-- ==== Sys2Proof/Machine/Table.lean ====
section
/-! DEFINITION. Reading and writing sparse tables, and the canonical form they keep: keys strictly rising, no value
equal to the default. -/

namespace Sys2Proof.Machine

open Sys2Proof

/-- The value at key `k`; `d` where nothing is listed. -/
def tget {α : Type} (d : α) : Tbl α → Nat → α
  | [], _ => d
  | (k', v') :: t, k => if k = k' then v' else if k < k' then d else tget d t k

/-- Writes `v` at key `k`; writing the default removes the entry. -/
def tset {α : Type} [DecidableEq α] (d : α) : Tbl α → Nat → α → Tbl α
  | [], k, v => if v = d then [] else [(k, v)]
  | (k', v') :: t, k, v =>
    if k < k' then (if v = d then (k', v') :: t else (k, v) :: (k', v') :: t)
    else if k = k' then (if v = d then t.dropWhile (fun e => decide (e.1 ≤ k)) else (k, v) :: t)
    else (k', v') :: tset d t k v

/-- Changes the value at key `k` by `f`. -/
def tmod {α : Type} [DecidableEq α] (d : α) (t : Tbl α) (k : Nat) (f : α → α) : Tbl α :=
  tset d t k (f (tget d t k))

/-- Writes a run of values from key `k` on. -/
def tsetRun {α : Type} [DecidableEq α] (d : α) : Tbl α → Nat → List α → Tbl α
  | t, _, [] => t
  | t, k, v :: vs => tsetRun d (tset d t k v) (k + 1) vs

/-- The values at keys `k` to `k + n - 1`. -/
def tgetRun {α : Type} (d : α) (t : Tbl α) (k : Nat) : Nat → List α
  | 0 => []
  | n + 1 => tget d t k :: tgetRun d t (k + 1) n

/-- The canonical form: keys strictly rising and above `lo`, no value equal to the default. -/
def tcanonFrom {α : Type} [DecidableEq α] (d : α) : Nat → Tbl α → Bool
  | _, [] => true
  | lo, (k, v) :: t => decide (lo ≤ k) && decide (v ≠ d) && tcanonFrom d (k + 1) t

/-- The canonical form of a whole table. -/
def tcanon {α : Type} [DecidableEq α] (d : α) (t : Tbl α) : Bool := tcanonFrom d 0 t

/-! ### Bytes, little-endian (R2) -/

/-- The number that a little-endian run of bytes writes. -/
def leNat : List Byte → Nat
  | [] => 0
  | b :: bs => b.toNat + 256 * leNat bs

/-- The `n` little-endian bytes of a number. -/
def leBytes : Nat → Nat → List Byte
  | 0, _ => []
  | n + 1, x => BitVec.ofNat 8 x :: leBytes n (x / 256)

/-- A number read as an n-bit two's complement value. -/
def signed (n x : Nat) : Int :=
  let y := x % 2 ^ n
  if 2 * y < 2 ^ n then (y : Int) else (y : Int) - (2 ^ n : Nat)

/-- An integer wrapped to n bits. -/
def wrapNat (n : Nat) (x : Int) : Nat := (x % ((2 ^ n : Nat) : Int)).toNat

/-- Bits [h:l] of a number. -/
def bits (x h l : Nat) : Nat := (x / 2 ^ l) % 2 ^ (h + 1 - l)

/-- Rounds `x` up to a multiple of `m`. -/
def alignUp (x m : Nat) : Nat := (x + m - 1) / m * m

/-- The first `n` numbers from `k` on. -/
def upto (k : Nat) : Nat → List Nat
  | 0 => []
  | n + 1 => k :: upto (k + 1) n

end Sys2Proof.Machine
end

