-- ==== Sys2Proof/Machine/Order.lean ====
section
/-! DEFINITION. What holds an operation back in its queue (R239, R242 to R249): its queue's order, acquires, fences and
stream barriers, and the earlier writes a release waits for. -/

namespace Sys2Proof.Machine

open Sys2Proof

/-- Every element of a copy has been read and written. -/
def CopyProg.over (g : CopyProg) : Bool := g.left.isEmpty && g.got.isEmpty

/-- An operation that has been performed and stays listed until an answer comes: an update sent to a bridle, a program
started, a record posted, a copy whose last element has been performed or that has failed (R239). -/
def State.opPerformed (s : State) (o : PendOp) : Bool :=
  match o.kind with
  | .brSent _ => true
  | .copy _ _ _ g st _ => st != 0 || g.over
  | .rlgo r ch => (s.chanAt r ch).gos.any (fun g => g.2 == o.id)
  | .rlpost r ch _ => (s.chanAt r ch).posted.any (fun q => q.2.2.2 == o.id)
  | _ => false

/-- The acquires of R244. -/
def OpKind.acquires : OpKind → Bool
  | .flwait _ _ _ _ _ _ => true
  | .brWait _ _ _ _ _ _ => true
  | .brTest _ _ _ _ => true
  | _ => false

/-- Operations that only read. -/
def OpKind.onlyReads : OpKind → Bool
  | .gload _ _ _ _ _ _ _ => true
  | .bld _ _ _ _ => true
  | .mmt _ _ _ _ _ _ _ => true
  | .arcv _ _ _ => true
  | .mrecv _ _ tile => !tile
  | .pfg _ _ => true
  | .opnd _ _ => true
  | .rlstat _ _ _ => true
  | .gld _ _ _ _ _ => true
  | .gthaw _ _ _ => true
  | .rlload _ _ _ => true
  | k => k.acquires

/-- Operations with a read: those, atomics, and the transfers that read and write. -/
def OpKind.reads : OpKind → Bool
  | .atom _ _ _ _ _ _ _ _ => true
  | .copy _ _ _ _ _ _ => true
  | .gstr _ _ _ _ _ _ => true
  | .msend _ _ _ _ => true
  | k => k.onlyReads

def OpKind.isFence : OpKind → Bool
  | .fence _ _ _ _ _ _ => true
  | _ => false

/-- An operation is an entry of a queue of one of the paths of a mask, or of a stream of a barrier. -/
def named (mask : BitVec 7) (streams : Option (BitVec 8)) (path : Path) (que : Nat) : Bool :=
  mask.getLsbD (pathBit path) &&
    (match streams with
     | some str => decide (que < 8) && str.getLsbD que
     | none => path != .fabric || decide (que < 1024))

/-- The sender of send `k` of a group, when it has issued. -/
def Area.mcSender (a : Area) (g k : Nat) : Option McJoin := a.joins.find? (fun j => j.grp == g && j.k == k && j.role == 0)

/-- A cell that still receives send `k`: it is not the sender and has not ended without joining, nor stopped (R340). -/
def Area.mcWants (a : Area) (g k sender c : Nat) : Bool :=
  c != sender && !(((a.appAt c).ended || a.phase == .over) && decide (tget 0 (a.appAt c).nmc g ≤ k))

/-- Every cell that receives a send has landed its rows, or loads them into a bank; a cell that has not joined yet may still land
them in its tile store (R232, R243; assumption 109). -/
def Area.rowsLanded (a : Area) (j : McJoin) : Bool :=
  a.cells.all (fun c => !a.mcWants j.grp j.k j.cell c ||
    a.joins.any (fun x => x.grp == j.grp && x.k == j.k && x.cell == c && (x.role == 2 || (x.role == 1 && x.sent == x.nrow + 1))))

/-- What a cell has sent through an area before an operation has arrived: messages of area channels, rows of a multicast. -/
def Area.sentBefore (a : Area) (c id : Nat) : Bool :=
  ((a.appAt c).outq).all (fun m => decide (id < m.seq)) &&
    a.joins.all (fun j => j.cell != c || j.role != 0 || decide (id < j.op) || a.rowsLanded j)

/-- The same for every area that the cell has served: an earlier one may still run in other cells (R79, R242). -/
def State.sentBefore (s : State) (c id : Nat) : Bool := s.areas.all (fun p => p.2.sentBefore c id)

/-- An operation stands in its cell's MATRIX queue: a fetch of rows, or a send while it has global rows (R224, R237). -/
def PendOp.onMatrix (o : PendOp) : Bool :=
  o.path == .matrix || (match o.kind with | .msend _ _ _ rows => !rows.isEmpty | _ => false)

/-- Two operations are entries of one queue. -/
def PendOp.sameQueue (o e : PendOp) : Bool := (e.path == o.path && e.que == o.que) || (e.onMatrix && o.onMatrix)

/-- An operation is an entry of the FABRIC queue of a plane; what names a handle alone is no queue entry (R302). -/
def PendOp.planeEntry (o : PendOp) : Bool := o.path == .fabric && decide (o.que < 1024)

/-- A mask or barrier names a queue that an operation is an entry of. -/
def PendOp.namedBy (o : PendOp) (mask : BitVec 7) (streams : Option (BitVec 8)) : Bool :=
  named mask streams o.path o.que || (o.onMatrix && named mask streams .matrix 0)

/-- Of a cell's operations those issued before one: issue order is by identity, queue order by place (R242). -/
def earlier (l : List PendOp) (id : Nat) : List PendOp := l.filter (fun e => decide (e.id < id))

/-- The identities that a fence acts on, of the operations issued before it (R242). -/
def PendOp.fences (f : PendOp) (on : Option (Bool × List Nat)) (id : Nat) : Bool :=
  decide (id < f.id) && on.all (fun q => q.2.contains id == q.1)

/-- The condition of a fence over the operations before it that it acts on (R242, R248), those of applications that the cell has served
before among them. No held effect travels by message or multicast. -/
def State.fencePassed (s : State) (c : Nat) (before : List PendOp) (f : PendOp) : Bool :=
  match f.kind with
  | .fence pb _ scp kind streams on =>
    let mine := before.filter (fun o => !o.kind.isFence && f.fences on o.id && o.namedBy pb streams)
    let stands := s.standsAt c scp (f.fences on) (fun p => pb.getLsbD (pathBit p))
      (fun q => match streams with | some str => decide (q < 8) && str.getLsbD q | none => true)
    let sent := !(pb.getLsbD 5 && streams.isNone) || on.any (·.1) || s.sentBefore c f.id
    if kind = 0 then mine.all s.opPerformed && stands && sent
    else if kind = 1 then mine.all (fun o => s.opPerformed o || o.kind.onlyReads) && stands && sent
    else mine.all (fun o => s.opPerformed o || !o.kind.reads)
  | _ => true

/-- A fence among the earlier operations holds whatever stands in a queue it names and is of those it acts on: issued before commit, the
held effects of its own application as they are released, or all else (R242). `own` is the area whose held effect is asked about. -/
def State.fenced (s : State) (c : Nat) (onlyReads : Bool) (own : Option Nat) (names : BitVec 7 → Option (BitVec 8) → Bool) (before : List PendOp) : Bool :=
  before.any (fun f =>
    match f.kind with
    | .fence _ pa _ kind streams on =>
      on.all (fun q => q.1 == (own == some f.area)) && names pa streams && (kind != 1 || !onlyReads) && !s.fencePassed c (earlier before f.id) f
    | _ => false)

/-- The releases of R243: `brarr`, `brdrop` and `flset`, with their scope. -/
def OpKind.release : OpKind → Option Nat
  | .flset _ _ _ scp => some scp
  | .brUpd _ _ _ .arr scp => some scp
  | .brUpd _ _ _ .drop scp => some scp
  | _ => none

/-- The writes a release covers, on STREAM, TREE and PORTAL, collectives among them (R237, R243). -/
def OpKind.covered : OpKind → Bool
  | .gstore _ _ _ _ => true
  | .atom _ _ _ _ _ _ _ _ => true
  | .flset _ _ _ _ => true
  | .brUpd _ _ _ _ _ => true
  | .msend _ _ _ _ => true
  | .mrecv _ _ tile => tile
  | .coll _ => true
  | .asnd _ => true
  | .ptst _ _ => true
  | _ => false

/-- Whether a release may be performed. -/
def State.releaseHeld (s : State) (c : Nat) (before : List PendOp) (o : PendOp) : Bool :=
  match o.kind.release with
  | none => false
  | some scp =>
    !(before.all (fun e => s.opPerformed e || !e.kind.covered) && s.sentBefore c o.id &&
      s.standsAt c scp (fun id => decide (id < o.id)) (fun p => p == .stream || p == .tree || p == .portal) (fun _ => true))

/-- What the operations issued before it make of an operation: held back or not. -/
def State.heldBy (s : State) (c : Nat) (before : List PendOp) (o : PendOp) : Bool :=
  before.any (fun e => e.kind.acquires) || s.fenced c o.kind.onlyReads (if o.held then some o.area else none) o.namedBy before || s.releaseHeld c before o

/-- An earlier operation stands in the FABRIC queue of an operation's plane, which holds the operations of every cell in the order of
their issue (R237, R302). -/
def State.planeBusy (s : State) (o : PendOp) : Bool :=
  o.planeEntry && s.cells.any (fun p => p.2.pend.any (fun e => e.planeEntry && e.que == o.que && decide (e.id < o.id) && !e.kind.isFence && !s.opPerformed e))

/-- The operation at place `k` of a cell's list, when it has not been performed, stands at the head of its queue and nothing holds it back. -/
def State.ready (s : State) (c k : Nat) : Option PendOp :=
  let l := (s.cellAt c).pend
  match l[k]? with
  | none => none
  | some o =>
    if o.paused || s.opPerformed o || (l.take k).any (fun e => o.sameQueue e && !e.kind.isFence && !s.opPerformed e) || s.planeBusy o ||
        s.heldBy c (earlier l o.id) o then none
    else some o

/-- A tile-store access through stream `que` (8 for the atomic stream) would be held back as it issues: an earlier entry of its
queue is not performed, or an acquire or a fence stands before it (R237, R244, R248, R249). -/
def State.tileHeld (s : State) (que : Nat) (onlyReads : Bool) : Bool :=
  let l := (s.cellAt s.cur).pend
  l.any (fun e => e.kind.acquires || (e.path == .stream && e.que == que && !e.kind.isFence && !s.opPerformed e)) ||
    s.fenced s.cur onlyReads none (fun m st => named m st .stream que) l

/-- The operation with an identity is not held back (its queue's order aside). -/
def State.opFree (s : State) (c id : Nat) : Bool :=
  let l := (s.cellAt c).pend
  match l.find? (fun o => o.id == id) with
  | none => true
  | some o => !s.heldBy c (earlier l id) o

/-- A message of an area channel may leave: nothing issued before it holds it back. -/
def State.msgFree (s : State) (c seq : Nat) : Bool :=
  let before := (s.cellAt c).pend.filter (fun o => decide (o.id < seq))
  !(before.any (fun e => e.kind.acquires) || s.fenced c false none (fun m st => named m st .tree 2) before)

/-! ### The stage cache (R158, R159) -/

/-- The bay whose slice is home to an HBM address. -/
def homeSlice (pa : Nat) : Nat := 4 * (pa / 2 ^ 36 / 3) + pa / 4096 % 4

/-- Sets of a slice: 24 MiB in 16 ways of 128-byte lines, a line's set by its number (R158; assumption 33). -/
def sliceSets : Nat := 12288

/-- A slice with a line as an access leaves it: policy 1 allocates most, 2 least recently used, 3 uses a present line only
(R159). The least recently used of 16 gives way; a dirty one goes back to HBM. -/
def keepIn (lines : List Line) (p num : Nat) (wr : Bool) : List Line :=
  let set (l : Line) : Bool := l.num % sliceSets == num % sliceSets
  match lines.find? (fun l => l.num == num) with
  | some l =>
    let x : Line := { l with dirty := l.dirty || wr }
    if p = 1 then x :: lines.filter (fun l => l.num != num) else lines.map (fun l => if l.num == num then x else l)
  | none =>
    if p = 3 then lines
    else
      let mine := lines.filter set
      let room := if mine.length < 16 then lines else
        (match mine.getLast? with
         | some v => lines.filter (fun l => l.num != v.num)
         | none => lines)
      let x : Line := ⟨num, wr⟩
      if p = 1 then x :: room else room ++ [x]

/-- What an access of bay `b` leaves of a line, by `pol` and the page's `sc` (R158, R159): in the home slice, and a read copy
as a guest line in the bay's own. -/
def State.keepLine (s : State) (b : Option Nat) (pol sc pa : Nat) (wr : Bool) : State :=
  if Config.hbmEnd ≤ pa then s
  else
    let p := if sc = 2 then 3 else if pol = 0 then (if sc = 1 then 2 else 1) else pol
    let num := pa / 128
    let s := s.modBay (homeSlice pa) (fun x => { x with lines := keepIn x.lines p num wr })
    match b with
    | some b => if b = homeSlice pa || wr then s else s.modBay b (fun x => { x with lines := keepIn x.lines p num false })
    | none => s

/-- Counts an access to a page (R346). -/
def State.countPage (s : State) (b asid gen va : Nat) : State :=
  s.modBay b (fun x => { x with counts := tmod 0 x.counts ((asid % 1024 + gen % 16 * 1024) * 2 ^ 39 + va % 2 ^ 55 / 65536) (· + 1) })

/-- The lines that translated accesses leave, from a bay or from none (R159). -/
def State.keepLines (s : State) (b : Option Nat) (pol : Nat) (wr : Bool) (l : List (Nat × TlbEnt)) : State :=
  ((l.map (fun q => (paOf q / 128, q.2.sc))).eraseDups).foldl (fun s q => s.keepLine b pol q.2 (128 * q.1) wr) s

/-- What translated accesses leave in bay `b`: uses of its TLB's entries (R154), and lines (R159). An access that its stream register's own entry
serves counts as a use of that entry where the TLB holds it too (assumption 111, DESIGN CHOICE). -/
def State.touched (s : State) (b pol : Nat) (wr : Bool) (l : List (Nat × TlbEnt)) : State :=
  (s.useTlb (.bay b) (l.map (·.2)).eraseDups).keepLines (some b) pol wr l

/-- What translated accesses leave that come from no bay, a reel's or the hub's: uses of the TLB's entries, and lines of home slices. -/
def State.touchedHome (s : State) (h : TlbHome) (wr : Bool) (l : List (Nat × TlbEnt)) : State :=
  (s.useTlb h (l.map (·.2)).eraseDups).keepLines none 0 wr l

/-- Every byte of a run of a context's virtual memory with the entry that the hub's walk finds for it. -/
def State.hubEnts (s : State) (d : Nat) (write : Bool) : List Nat → Option (List (Nat × TlbEnt))
  | [] => some []
  | va :: vs =>
    match s.walk [] ⟨d, false⟩ va write with
    | .ok e => (s.hubEnts d write vs).map ((va, e) :: ·)
    | .bad _ _ _ _ => none
    | .torn => none

/-- The same for a copy, a matrix fetch or a global stream, which count once for each page (R346). -/
def State.accessed (s : State) (b : Nat) (w : Who) (pol : Nat) (wr : Bool) (l : List (Nat × TlbEnt)) : State :=
  ((l.map (fun q => q.1 / 65536)).eraseDups).foldl (fun s p =>
    let a := s.asidOf (w.root (65536 * p))
    s.countPage b a (s.genOf a) (65536 * p)) (s.touched b pol wr l)

end Sys2Proof.Machine
end

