-- ==== Sys2Proof/Machine/Matrix.lean ====
section
/-! DEFINITION. The matrix unit: banks, accumulators, K steps, the matrix group (R216 to R231) and multicast bank loads
(R232, R233, R266). -/

namespace Sys2Proof.Machine

open Sys2Proof

/-! ### Values of rows and columns -/

/-- The elements of a row or column as exact values (R198, R216). -/
def rowVals (ty : Nat) (v : VecVal) : List EV :=
  let w := tyWidth ty
  if isBX ty then
    ((v.lanes w).zip (upto 0 (1024 / w))).map (fun p => bxVal (ty == 11) (v.hdrs.getD (p.2 / 32) 0) p.1)
  else (v.lanes w).map (fdec ty)

/-- The integer kind's elements. -/
def rowInts (ty : Nat) (v : VecVal) : List Int := (v.lanes 8).map (extTy ty)

/-- The kind of a pair (R217): FP32 unless the row type is an integer. -/
def pairFp (tya : Nat) : Bool := !isIntTy tya

/-- Column `j` of a bank with its headers. -/
def Bank.column (b : Bank) (j : Nat) : VecVal :=
  { bits := tget 0 b.col j, side := BitVec.ofNat 256 (joinN 32 ((upto 0 8).map (fun h => (tget 0 b.hdr (8 * j + h)).toNat))) }

def Bank.putColumn (b : Bank) (j : Nat) (v : VecVal) : Bank :=
  { b with col := tset 0 b.col j v.bits
           hdr := tsetRun 0 b.hdr (8 * j) (v.hdrs.map (BitVec.ofNat 32)) }

/-- A bank of a type from its first columns; the others are zero (R226). -/
def Bank.ofRows (ty : BitVec 4) (rows : List VecVal) : Bank :=
  (rows.zip (upto 0 rows.length)).foldl (fun b p => b.putColumn p.2 p.1) { ty := ty, col := [], hdr := [] }

def Acc.get (m : Acc) (i j : Nat) : BitVec 32 := tget 0 m.el (16 * i + j)
def Acc.put (m : Acc) (i j : Nat) (x : Nat) : Acc := { m with el := tset 0 m.el (16 * i + j) (BitVec.ofNat 32 x) }

/-- R218: with `zc` = 1 the type bit becomes the pair's kind, and a change of type clears every element. -/
def Acc.forKind (m : Acc) (fp zc : Bool) : Acc := if zc && m.fp != fp then { fp := fp, el := [] } else m

/-- One K step of accumulator row `i` against the 16 columns (R219 to R221, R227). -/
def kRow (m : Acc) (i : Nat) (zc : Bool) (tya tyb : Nat) (x : VecVal) (b : Bank) : Acc × BitVec 3 :=
  let fp := pairFp tya
  let m := m.forKind fp zc
  if fp then
    let xs := rowVals tya x
    (upto 0 16).foldl (fun (q : Acc × BitVec 3) j =>
      let ys := rowVals tyb (b.column j)
      let c : EV := if zc then .fin ⟨false, 0, 1⟩ else fdec 8 (m.get i j).toNat
      let ts := (xs.zip ys).map (fun p => evMul p.1 p.2)
      let psn := xs.any EV.psn || ys.any EV.psn || c.psn
      let (r, f) := kStepF ts psn c
      (q.1.put i j r, q.2 ||| f)) (m, 0)
  else
    let xs := rowInts tya x
    (upto 0 16).foldl (fun (q : Acc × BitVec 3) j =>
      let ys := rowInts tyb (b.column j)
      let c : Int := if zc then 0 else (m.get i j).toInt
      let (r, f) := kStepI ((xs.zip ys).map (fun p => p.1 * p.2)) c
      (q.1.put i j r, q.2 ||| f)) (m, 0)

/-- The rows of an `mmt` in order, row q into accumulator row q (R228). -/
def kRows (m : Acc) (zc : Bool) (tya tyb : Nat) (b : Bank) (rows : List VecVal) : Acc × BitVec 3 :=
  (rows.zip (upto 0 rows.length)).foldl (fun (q : Acc × BitVec 3) p =>
    let (m, f) := kRow q.1 p.2 zc tya tyb p.1 b
    (m, q.2 ||| f)) (m.forKind (pairFp tya) zc, 0)

/-! ### Faults of R223 -/

def badAXIS : Bad := ⟨clsOperand, 1, 0⟩
def badBANKTY : Bad := ⟨clsOperand, 2, 0⟩
def badACCTYPE : Bad := ⟨clsOperand, 3, 0⟩

/-- The checks on a stream that supplies rows (R166 with AXIS, R224): the first failure. -/
def rowsCheck (s : State) (x : StreamReg) (acc : Accepts) (ty n : Nat) : Option Bad :=
  match streamCheck x acc ty (x.cursor 0) badAXIS with
  | some b => some b
  | none =>
    let vas := (upto 0 n).flatMap (fun q => formed x.rc (rowLanes x ty q).1)
    match (if x.rc.ts then none else addrCheck s.area.priv vas) with
    | some b => some b
    | none => none
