def execGfrz (h : Hdr) (f : FmtG) (s : State) : Out :=
  .next (issue h false [sR f.sa, sR f.va] id (fun s => s.gFreezeOp f (s.graphAt s.desc f.sl.toNat).recordSize .gfrz) s)

def execGthaw (h : Hdr) (f : FmtG) (s : State) : Out :=
  .next (issue h false [sR f.sa, sR f.va] id (fun s => s.gFreezeOp f 64 .gthaw) s)

/-- The summary of a handle (R301). -/
def State.gquery (s : State) (d h : Nat) : Word :=
  let g := s.graphAt d h
  if !g.loaded then 0
  else BitVec.ofNat 64 (1 + (if g.frozen then 2 else 0) + g.plane % 4 * 2 ^ 2 + g.sail0 % 256 * 2 ^ 4 + g.nsail % 128 * 2 ^ 12 +
    g.lat % 256 * 2 ^ 19 + g.hist % 256 * 2 ^ 27 + (s.quantum g.die g.plane - 1) % 256 * 2 ^ 35 + g.inq.length % 64 * 2 ^ 43)

def execGqry (h : Hdr) (f : FmtG) (s : State) : Out :=
  .next (issueReg h false [sR f.va] (fun a =>
    let g := s.graphAt s.desc f.sl.toNat
    .ok (a.setS f.va.toNat
      (if f.fn == 0 then s.gquery s.desc f.sl.toNat else if g.loaded then BitVec.ofNat 64 g.recordSize else 0))) s)

end Sys2Proof.Machine
end

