/-- A port resets after a failed retrain: chunks in progress through it are cut; a reduction that had applied part of one stops with
LINK, its abort sent before the port goes down. -/
def execPortReset (s : State) : Out :=
  let port := s.unit
  .next (
    if 16 ≤ port then s
    else
      let t := allChans.foldl (fun t rc =>
        let c := s.chanAt rc.1 rc.2
        let cut := c.prg.opened.filter (fun q => s.behind c q.rank port)
        let t := if (c.current.bind rankSent).any (fun k => s.behind c k port) then
          t.modChan rc.1 rc.2 (fun x => { x with prg := { x.prg with taken := 0 } }) else t
        if !c.busy || cut.isEmpty then t
        else if (c.current.map reduces).getD false && cut.any (fun q => q.done != 0) then t.chanStop rc.1 rc.2 ecLINK
        else t.modChan rc.1 rc.2 (fun x => { x with prg := { x.prg with
          opened := x.prg.opened.filter (fun q => !s.behind c q.rank port) } })) s
      { t with board := { t.board with portUp := t.board.portUp.filter (· != port) } })

/-- A chunk of a channel once more: its header of `bytes` bytes and the granules of `data`, with its tail where it is whole. -/
def State.sendAgain (s : State) (r ch : Nat) (p : Nat × Nat × Nat) (n : BitVec 32) (bytes : Nat) (data : List Byte) (whole : Bool) : State :=
  let t := (granulesOf (data.length / 16) data).foldl (fun t g => t.sendMsg r ch p (.gran g)) (s.sendMsg r ch p (.chunk n bytes))
  if whole then t.sendMsg r ch p .tail else t

/-- The byte count of the chunk that a channel's current instruction sends. -/
def Chan.sendBytes (c : Chan) : Nat :=
  match c.current with
  | some (.send w) => (match c.operand w.ca false with | .chunk k => k.bytes | _ => 0)
  | some (.rrc w) => (match c.operand w.ca true with | .chunk k => k.bytes | _ => 0)
  | _ => 0

/-- A port comes up again, unless bring-up found it down: every channel sends the chunks of its window behind the port again, then the
one it had in progress. -/
def execPortUpResend (s : State) : Out :=
  let port := s.unit
  .next (
    if 16 ≤ port || s.board.portUp.contains port || s.board.bootDown.contains port then s
    else
      let s1 := { s with board := { s.board with portUp := s.board.portUp ++ [port] } }
      allChans.foldl (fun t rc =>
        let c := s.chanAt rc.1 rc.2
        let t := (c.window.filter (fun q => s.behind c q.1 port)).foldl (fun t q =>
          t.sendAgain rc.1 rc.2 (s.peerAt c q.1) q.2.1 q.2.2.length q.2.2 true) t
        match c.current.bind rankSent with
        | some k =>
          if c.busy && c.prg.head && s.behind c k port then
            t.sendAgain rc.1 rc.2 (s.peerAt c k) (tget 0 c.tx k) c.sendBytes c.prg.data false
          else t
        | none => t) s1)

/-! ### The cell's four instructions (R330 to R334) -/

/-- Reel and channel of an instruction. -/
def rlOf (f : FmtE) : Nat := f.rl.toNat
def chOf (f : FmtE) : Nat := f.ch.toNat
def rlQue (f : FmtE) : Nat := 16 * f.rl.toNat + f.ch.toNat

[EXERCISE OBJECTIVE] Each line from the one with "t.sendAgain rc.1 rc.2 (s.peerAt c k)" to the end of the material should be duplicated exactly, and no other line.

[TASK SOLUTION]
            t.sendAgain rc.1 rc.2 (s.peerAt c k) (tget 0 c.tx k) c.sendBytes c.prg.data false
          else t
        | none => t) s1)

/-! ### The cell's four instructions (R330 to R334) -/

/-- Reel and channel of an instruction. -/
def rlOf (f : FmtE) : Nat := f.rl.toNat
def chOf (f : FmtE) : Nat := f.ch.toNat
def rlQue (f : FmtE) : Nat := 16 * f.rl.toNat + f.ch.toNat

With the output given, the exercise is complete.